Now that I am 4 months post-op, it seems like my...
18 Feb 2013
4 months post
Now that I am 4 months post-op, it seems like my BA surgery was a long time ago! I still love them. I am still glad I went with the size I did, although initially I wish I'd have gone bigger. But now I'm happy that they are modest and more covert, shall we say! My biggest -- and maybe my only complaint -- is that my doctor suggested I no longer weight lift heavy weights for the pectorals. I have to agree with him: When I flex my pectorals, I don't as much like the shape of my breasts, with unnatural fullness at the upper poles, and I also don't like the hard feel. Overall, I would say that that is the one thing maybe I wish about implants: that they had a more squishy, soft, natural feel and a bit more sag like real breasts. As my doctor said, they will be "forever perky." I can think of worse life sentences, so I am not complaining. But that is one thing I would change if I could. The thing I love most about them is: Dressing them up with some cute, see-through lace bras, something I didn't do pre-BA. That is great fun and looks great! I love wearing little nothing bras with no padding, and I don't know that I will ever wear a padded bra again! Sex-wise, they haven't enhanced as much as I thought they might, but that might be different for other women who get to be with someone who didn't see them pre-BA. Just a thought. I do also feel more confident just overall, which is a great feeling, and something you just can't put a price on. So overall, LOVE them! I would love to hear some feedback from anyone who has any thoughts about the weight-lifting or anything I have mentioned. I still lift and do chest presses, flies, etc., but with much lighter weights, about one-third the weight I used pre-op.

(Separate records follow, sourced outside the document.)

/-- The same with external feedback: the time from the last divided feedback edge to the edge of the source, modulo T_pd (R242); none where
no feedback edge has come yet. `fbs`: times of the divided feedback edges, oldest first. -/
def outerPhase (s : State) (n age : Nat) (fbs : List Rat) : Option Rat :=
  let ref := coreTime s - age
  match (fbs.filter fun t => decide (t ≤ ref)).getLast? with
  | some t => some (centred (ref - t) (srcPd s.act n))
  | none => none

/-- The feedback divider of DPLL `d` takes the edges of its pin (R242): every FB_PREDIV-th is a divided edge, and feedback periods with edges
are counted, anew after a gap of two periods (R243). Gives the times of the divided edges, after the last one of earlier ticks. -/
def fbLatch (s : State) (d : Nat) (fb : Vector (List Nat) 2) : List Rat × State :=
  let sel := fFbSel.val s.act (dpllBase d)
  if sel = 0 then ([], s) else
  let x := vat s.dplls d
  let pre := max 1 (fFbPrediv.val s.act (dpllBase d))
  let ages := vat fb (sel - 1)
  let now := coreTime s
  let new := ((List.range ages.length).filter fun i => (x.fbDiv + i + 1) % pre == 0).map fun i => now - (ages.getD i 0 : Nat)
  let gap (a : Option Rat) (t : Rat) : Bool := match a with | some b => decide (0 < fbPd s.act d) && decide (2 * fbPd s.act d < t - b) | none => true
  let run := new.foldl (fun (k, a) t => (if gap a t then 1 else min 64 (k + 1), some t)) (x.fbGood, x.fbLast)
  let broken := new.foldl (fun (k, a) t => (k || gap a t, some t)) (false, x.fbLast)
  (x.fbLast.toList ++ new, s.onDpll d fun y => { y with
    fbDiv := (y.fbDiv + ages.length) % pre, fbGood := run.1, fbLast := run.2, fbVaried := y.fbVaried && !broken.1 })

/-- What the readings of a tick leave of the watch on frozen feedback (R243): how often the last one has repeated, with the movement that
the words command meanwhile. -/
def fbReadings (s : State) (x : Dpll) (rs : List Int) : Dpll :=
  let move : Rat := (x.applied : Rat) * s.tick16 / 2 ^ 48
  rs.foldl (fun y r =>
    if y.fbReading = some r then { y with fbSame := min 64 (y.fbSame + 1) }
    else { y with fbReading := some r, fbSame := 1, fbMove := 0, fbVaried := y.fbVaried || y.fbReading.isSome })
    { x with fbMove := x.fbMove + move }

/-- One cycle of the lock detector (R233): `e` its phase error in 2^-16 ns (none: no edge of the feedback), `gap` that a cycle without an
edge came before it. -/
def lockCycle (c : View) (d : Nat) (x : Dpll) (e : Option Rat) (gap : Bool) : Dpll :=
  let b := dpllBase d
  match e with
  | none => { x with lockRun := 0 }
  | some e =>
    let ps := (if e < 0 then -e else e) * 1000 / 65536
    let lock := if (fLockWin.val c b : Rat) < ps then 0 else min 65535 ((if gap then 0 else x.lockRun) + 1)
    let unlock := if ps ≤ (fUnlockWin.val c b : Rat) then 0 else min 65535 (x.unlockRun + 1)
    { x with
      lockRun := lock, unlockRun := unlock, lockMet := x.lockMet || decide (fLockCnt.val c b ≤ lock),
      unlockMet := x.unlockMet || decide (fUnlockCnt.val c b ≤ unlock) }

3.5 Years After My Breast Augmentation
It has been almost 3 1/2 years since my breast augmentation. My, how time flies. I am posting mainly to help women look for a surgeon with enough attention to detail, so that what happened to me won't happen to anyone else. My surgeon, Mark McClung of Leawood, Kansas, performed my BA. When making the pocket into which the implants settle, he didn't make my left one low enough so it has, and always will, ride a bit higher and look a bit misshapen (see photos). He had 3 surgeries that morning, and I was his last. Frankly, I wonder if that was a bit too much for him, because when I came out of surgery, the post-op nurse said that mine went better than the other two!
This is a surgeon with lots of experience, so there is really no excuse for my sub-par results. I decided upon him from a large selection of PS names in our area, because he was recommended by someone who works for the office, although she had not had a BA done by him. My take-home lesson from all this is this: If someone works for a PS, DO NOT accept their vouch for him/her. They have a vested interest in bringing business to the office in a rather competitive field. It was between him and another PS, and how I wish now I had chosen the other PS. I don't regret the surgery, but I do regret my choice of surgeons.